Jim, thank you for your thorough comments. I have the Furusiyya Foundation book and it is a great reference. It shows a nimcha with a hilt, covered by turtle shell and silver (#41), and then mentions the 4 similar swords captured in 1732 and now in the Real Armeria. This info is again repeated in the recent Met book to which Kwiatek contributed translations. However, I have reasons to believe these turtle shell hilts appeared a century or so earlier, because a fine example now in the Rijksmuseum was captured by Michiel de Ruyter in 1655:

In the Malta Armory, among the many nimchas there is one with a D-ring, but it is there nonetheless.
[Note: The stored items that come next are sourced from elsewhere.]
/-! ### What keeps the relation -/

/-- An update of the other fields that does not read the bytes keeps it. -/
theorem map (h : s.sameDefined s') (f : State → State)
    (hf : ∀ m0 m1, f { s with fb0 := m0, fb1 := m1 } = { f s with fb0 := m0, fb1 := m1 })
    (hsame : (f s).fb0 = s.fb0 ∧ (f s).fb1 = s.fb1 ∧ (f s).def0 = s.def0 ∧ (f s).def1 = s.def1) :
    (f s).sameDefined (f s') := by
  obtain ⟨⟨m0, m1, rfl⟩, h0, h1⟩ := h
  obtain ⟨hfb0, hfb1, hdef0, hdef1⟩ := hsame
  refine ⟨⟨m0, m1, hf m0 m1⟩, fun hp => ?_, fun hp => ?_⟩
  · rw [hfb0, ← h0 (hdef0 ▸ hp)]
    have := congrArg State.fb0 (hf m0 m1)
    exact this
  · rw [hfb1, ← h1 (hdef1 ▸ hp)]
    have := congrArg State.fb1 (hf m0 m1)
    exact this

theorem takeCommand (h : s.sameDefined s') (c : Command) (rest : List Input) :
    (s.takeCommand c rest).sameDefined (s'.takeCommand c rest) :=
  h.map (·.takeCommand c rest) (fun _ _ => rfl) ⟨rfl, rfl, rfl, rfl⟩

theorem respond (h : s.sameDefined s') (code : RespCode) (data : RespData) :
    (s.respond code data).sameDefined (s'.respond code data) :=
  h.map (·.respond code data) (fun _ _ => rfl) ⟨rfl, rfl, rfl, rfl⟩

theorem enterFault (h : s.sameDefined s') (code : FaultCode) (w : Word) :
    (s.enterFault code w).sameDefined (s'.enterFault code w) :=
  h.map (·.enterFault code w) (fun _ _ => rfl) ⟨rfl, rfl, rfl, rfl⟩

theorem emit (h : s.sameDefined s') (kind : FrameKind) (bytes : List Byte) :
    (s.emit kind bytes).sameDefined (s'.emit kind bytes) :=
  h.map (·.emit kind bytes) (fun _ _ => rfl) ⟨rfl, rfl, rfl, rfl⟩

theorem markSent (h : s.sameDefined s') : s.markSent.sameDefined s'.markSent :=
  h.map State.markSent (fun _ _ => rfl) ⟨rfl, rfl, rfl, rfl⟩

theorem markStepped (h : s.sameDefined s') : s.markStepped.sameDefined s'.markStepped :=
  h.map State.markStepped (fun _ _ => rfl) ⟨rfl, rfl, rfl, rfl⟩

theorem exchange (h : s.sameDefined s') : s.exchange.sameDefined s'.exchange :=
  h.map State.exchange (fun _ _ => rfl) ⟨rfl, rfl, rfl, rfl⟩

/-- A write to a buffer keeps it where the bytes written are the same, or the buffer stays undefined. -/
theorem setFb (h : s.sameDefined s') (p : Buf) {m m' : Memory} (hm : s.defd p = true → m' = m) :
    (s.setFb p m).sameDefined (s'.setFb p m') := by
  obtain ⟨⟨m0, m1, rfl⟩, h0, h1⟩ := h
  cases p
  · exact ⟨⟨m', m1, rfl⟩, hm, h1⟩
  · exact ⟨⟨m0, m', rfl⟩, h0, hm⟩

/-- A buffer with the same bytes may become defined. -/
theorem setDef (h : s.sameDefined s') {p : Buf} (hp : s'.fb p = s.fb p) : (s.setDef p).sameDefined (s'.setDef p) := by
  obtain ⟨⟨m0, m1, rfl⟩, h0, h1⟩ := h
  cases p
  · exact ⟨⟨m0, m1, rfl⟩, fun _ => hp, h1⟩
  · exact ⟨⟨m0, m1, rfl⟩, h0, fun _ => hp⟩

/-- A buffer written as a whole becomes defined (R22). -/
theorem load (h : s.sameDefined s') (p : Buf) (m : Memory) :
    ((s.setFb p m).setDef p).sameDefined ((s'.setFb p m).setDef p) :=
  (h.setFb p fun _ => rfl).setDef (by rw [State.fb_setFb_same, State.fb_setFb_same])

/-! ### Operations -/

/-- No fault depends on the bytes of an undefined buffer (R211). -/
theorem faultOf (h : s.sameDefined s') (i : Instr) : faultOf i s' = faultOf i s := by
  cases i <;> simp only [Machine.faultOf, h.phys, h.defd, h.curPhys, h.stepped, h.nxtZero, h.swapAllowed]

/-- An operation that meets no fault writes the same, but for a SET on an undefined buffer, which stays undefined (R102). -/
theorem change (h : s.sameDefined s') {i : Instr} (hi : Machine.faultOf i s = none) :
    (change i s).sameDefined (change i s') := by
  cases i with
  | set r x y =>
    rw [Machine.change, Machine.change, h.phys]
    exact h.setFb _ fun hp => by rw [h.fb hp]
  | clear r =>
    rw [Machine.change, Machine.change, h.phys]
    exact h.load _ _
  | ldseed p =>
    rw [Machine.change, Machine.change, h.curPhys]
    exact h.load _ _
  | step =>
    obtain ⟨hcur, -⟩ := defd_of_faultOf_step hi
    rw [Machine.change, Machine.change, h.curPhys, h.fb hcur]
    exact (h.setFb _ fun _ => rfl).markStepped
  | swap => exact h.exchange
  | sendf =>
    rw [Machine.change, Machine.change, h.curPhys, h.fb (defd_of_faultOf_sendf hi)]
    exact (h.emit _ _).markSent
  | sendc | sendinit => exact h.emit _ _
  | get | rdbytes | rdstat => exact h

theorem answerCode (h : s.sameDefined s') (i : Instr) : answerCode i s' = answerCode i s := by
  rw [answerCode_eq, answerCode_eq, h.xfer]

/-- An operation that meets no fault reads defined buffers only (R22). -/
theorem answerData (h : s.sameDefined s') {i : Instr} (hi : Machine.faultOf i s = none) :
    answerData i s' = answerData i s := by
  cases i with
  | get r x y =>
    have hp : s.defd (s.phys r) = true := by
      simp only [Machine.faultOf] at hi
      split_ifs at hi with _ hp
      exact Bool.eq_true_of_not_eq_false hp
    rw [Machine.answerData, Machine.answerData, h.phys, h.fb hp]
  | rdbytes r =>
    have hp : s.defd (s.phys r) = true := by
      simp only [Machine.faultOf] at hi
      split_ifs at hi with hp
      exact Bool.eq_true_of_not_eq_false hp
    rw [Machine.answerData, Machine.answerData, h.phys, h.fb hp]
  | rdstat sel => rw [Machine.answerData, Machine.answerData, h.control]
  | set | clear | ldseed | step | swap | sendf | sendc | sendinit => rfl
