-- ==== Sys2Proof/Decode.lean ====
section
/-! DEFINITION. The decoder of R96, total on every 32-bit word and rejecting by name (R97); after it the encoder, and the table's view of
the decoder that the host reads. -/

namespace Sys2Proof

/-- Why a word is illegal (R97). The spec gives one verdict, ILLEGAL, for all three (log entry 14). -/
inductive Illegal where
  /-- A bit of RSV = word[31:5] is set (R93). -/
  | reservedBits
  /-- OP is one of 0x6 to 0xE (R95). -/
  | reservedOpcode
  /-- S = 1 with an opcode other than EXTRACT's (R92). -/
  | straySelect
deriving DecidableEq, Repr

/-- The name under which the illegal word `w` is rejected; the first that applies (R97). -/
def illegalReason (w : Word) : Illegal :=
  if !CommandWord.rsvZero w then .reservedBits
  else if !CommandWord.opKnown w then .reservedOpcode
  else .straySelect

/-- The decode function of R96, in its order. -/
def decode (w : Word) : Except Illegal Instr :=
  if w = 0x00000000#32 then .ok .nop
  else if w = 0x00000001#32 then .ok .capchk
  else if w = 0x00000002#32 then .ok .embed
  else if w = 0x00000003#32 then .ok (.extract false)
  else if w = 0x00000013#32 then .ok (.extract true)
  else if w = 0x00000004#32 then .ok .pack
  else if w = 0x00000005#32 then .ok .unpack
  else if w = 0x0000000F#32 then .ok .sreset
  else .error (illegalReason w)

/-- OP = word[3:0] of a command (R95). -/
def opcodeOf (i : Instr) : BitVec 4 :=
  match i with
  | .nop => 0x0#4
  | .capchk => 0x1#4
  | .embed => 0x2#4
  | .extract _ => 0x3#4
  | .pack => 0x4#4
  | .unpack => 0x5#4
  | .sreset => 0xF#4

/-- S = word[4] of a command (R92). -/
def selectOf (i : Instr) : Bool :=
  match i with
  | .extract sBit => sBit
  | .nop => false
  | .capchk => false
  | .embed => false
  | .pack => false
  | .unpack => false
  | .sreset => false

/-- The command word: RSV, then S, then OP (R90). -/
def encode (i : Instr) : Word := 0#27 ++ BitVec.ofBool (selectOf i) ++ opcodeOf i

/-- The instruction the decoder reads from a table word of `nbits` bits; every bit at or above `nbits` is 0. A command is
one 32-bit write, so a word with a bit above bit 31 is no command (R90). -/
def decodeTableWord (nbits w : Nat) : Option Instr :=
  let v := w % 2 ^ nbits
  if v < 2 ^ 32 then (decode (BitVec.ofNat 32 v)).toOption else none

end Sys2Proof
end

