-- ==== Sys2Proof/Config.lean ====
section
/-! DEFINITION. What one instance of the block fixes (N_MAX, R6) and the values the spec leaves open (R184, spec/93_implementation_defined.md U1, U2). -/

namespace Sys2Proof

/-- A legal value of the parameter `N_MAX`: 1 to 2^22 (R6). The range is part of the type, so no state holds an
illegal depth. -/
structure Depth where
  /-- `N_MAX` itself, the number of entries of each of the four buffers (R6). -/
  n   : Nat
  pos : 1 ≤ n
  le  : n ≤ 4194304
deriving DecidableEq, Repr

/-- Uninterpreted: one less than the `N_MAX` of the instance that `State.reset` describes. Nothing can evaluate it
(R6 leaves `N_MAX` OPEN; log entry 1). -/
opaque Config.nMaxLessOne : Fin 4194304

/-- The `N_MAX` of the instance that `State.reset` describes: some legal value, not a chosen one (R6; log entry 1). -/
def Config.nMax : Depth :=
  ⟨Config.nMaxLessOne.val + 1, Nat.le_add_left 1 _, Config.nMaxLessOne.isLt⟩

/-- Uninterpreted: the 32-bit value that the k-th unspecified read of the BUSY window returns (R184, U1; log entry 3). -/
opaque Config.drawWord : Nat → Word

/-- Uninterpreted: the STATUS.CAP_OK bit that the k-th unspecified read of the BUSY window returns (R184, U2; log entry 3). -/
opaque Config.drawBit : Nat → Bool

end Sys2Proof
end

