-- ==== Sys2Proof/Tests/Slice0.lean ====
section
/-! SUPPORT. The model's own tests. Expected values are those of spec/95_test_vectors.md (its ids are named) or of the encoding of
spec/30_encoding.md. After them, for each statement with hypotheses, a state and operands that meet them all. -/

namespace Sys2Proof.Tests

open Sys2Proof Sys2Proof.Machine

/-! ## Small states -/

def depth4 : Depth := { n := 4, pos := by decide, le := by decide }
def depth6 : Depth := { n := 6, pos := by decide, le := by decide }
def depth8 : Depth := { n := 8, pos := by decide, le := by decide }

/-- An idle block after reset. -/
def idle4 : State := State.resetWith depth4

/-- The dimensions and the message length written. -/
def sized (s : State) (w h : Dim) (l : Word) : State := { s with width := w, height := h, msgLen := l }

/-- The image of E1, in storage order. -/
def imageE1 : Store Word := [(0, 0x80402010#32), (1, 0xFFFFFFFF#32), (2, 0x12345678#32), (3, 0xA5A5A5A5#32)]

/-- Before the EMBED of E1: "Hi" and its 2 by 2 image. -/
def beforeHi : State :=
  { sized idle4 2#16 2#16 2#32 with
    mem := { imgIn := imageE1, imgOut := [], msgIn := [(0, 0x48#8), (1, 0x69#8)], msgOut := [] } }

/-- A 2 by 2 image of zeros and the message [41, 00, 42, 43] of EM10. -/
def beforeZero : State :=
  { sized idle4 2#16 2#16 4#32 with
    mem := { imgIn := [(0, 0#32), (1, 0#32), (2, 0#32), (3, 0#32)], imgOut := [],
             msgIn := [(0, 0x41#8), (1, 0x00#8), (2, 0x42#8), (3, 0x43#8)], msgOut := [] } }

/-- The same with the message [41, 42, 00] (X8, one byte shorter): no column after the zero's holds a byte. -/
def beforeTruncated : State :=
  { beforeZero with msgLen := 3#32, mem := { beforeZero.mem with msgIn := [(0, 0x41#8), (1, 0x42#8), (2, 0x00#8)] } }

/-- The BUSY window of the command word `w`. -/
def window (w : Word) (s : State) : State := accept w s

/-- A value of the next state, where there is one. -/
def after {α : Type} (f : State → α) (r : Result) : Option α :=
  match r with
  | .next s => some (f s)
  | .fault _ => none
  | .refused _ => none

/-- The bus error an access answered with, where it did. -/
def busErrorOf (r : Result) : Option BusError :=
  match r with
  | .fault (.busError e) => some e
  | .fault (.hostReadUnwritten _ _) => none
  | .fault (.engineReadUnwritten _ _) => none
  | .fault .sresetPending => none
  | .fault (.expectFailed _) => none
  | .next _ => none
  | .refused _ => none

/-- The name under which the decoder rejects a word, where it does. -/
def rejection (w : Word) : Option Illegal :=
  match decode w with
  | .ok _ => none
  | .error r => some r

/-- What STATUS reads in an idle state. -/
def statusOf (s : State) : Word := readReg .status s

/-- The outcome of a check, where it has one. -/
def holds? (e : Expectation) (s : State) : Option Bool := (e.holds s).toOption

/-! ## WellFormed refuses ill-formed terms -/

theorem test_smoke_rsv : CommandWord.rsvZero 0x20#32 = false ∧ CommandWord.wf 0x80000003#32 = false := by decide
theorem test_smoke_op : CommandWord.opKnown 0x6#32 = false ∧ CommandWord.opKnown 0xE#32 = false ∧ CommandWord.wf 0x6#32 = false := by
  decide
theorem test_smoke_select : CommandWord.selectFits 0x10#32 = false ∧ CommandWord.wf 0x1F#32 = false := by decide
theorem test_smoke_legal :
    [0x0#32, 0x1#32, 0x2#32, 0x3#32, 0x13#32, 0x4#32, 0x5#32, 0xF#32].all CommandWord.wf = true := by decide
theorem test_smoke_instr : [Instr.nop, .capchk, .embed, .extract false, .extract true, .pack, .unpack, .sreset].all Instr.wf = true := by
  decide
theorem test_smoke_label_twice : HostProgram.wf [.label 1, .label 1] = false := by decide
theorem test_smoke_label_missing :
    HostLine.gotoKnown [0] (.ifGoto 0 doneField 0#32 7) = false ∧
    HostProgram.wf [.rd (.reg .status) 0, .ifGoto 0 doneField 0#32 7] = false := by decide
theorem test_smoke_temp_unset :
    HostLine.tempsSet [] (.expect (.field 0 doneField 1#32)) = false ∧ HostProgram.wf [.wr (.reg .pixA) (.temp 0)] = false ∧
    HostProgram.wf [.label 7, .ifGoto 0 doneField 0#32 7] = false := by decide
theorem test_smoke_entry_name :
    HostProgram.wf [.wr (.entry .imgIn 0x400000) (.lit 0#32)] = false ∧ HostProgram.wf [.rd (.entry .msgOut 0x3F400000) 0] = false ∧
    HostProgram.wf [.expect (.neg (.entry .msgOut 0x400000 none))] = false ∧ HostProgram.wf [.rd (.entry .msgOut 0x3FFFFF) 0] = true := by
  decide
theorem test_smoke_expect_temp :
    HostProgram.wf [.expect (.both (.op .idle) (.field 0 doneField 1#32))] = false ∧
    HostProgram.wf [.rd (.reg .status) 0, .expect (.neg (.field 0 doneField 1#32))] = true := by decide
theorem test_smoke_host_legal : HostProgram.wf (pseudoLoad .msgIn [0x48#32] ++ pseudoRun .embed 0 0 ++ pseudoAck) = true := by decide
These swords were trophies of the knights of St. John, captured in naval battles in the Mediterranean, in a period from the 16th to the late 18th centuries (the order seized to exist after that courtesy of Napoleon). So there are most certainly Maghrebi nimchas with this feature. The lovely example in the Hofburg (also shown in Claude's great book) also has a D-ring and since it is probably connected to the Habsburgs, it likely came from the Mediterranean too (and it is decorated in an Ottoman style).

When it comes to guard and quillon style, I wonder if the approach of trying to differentiate on a purely regional basis is flawed as some variations may be chronological in character.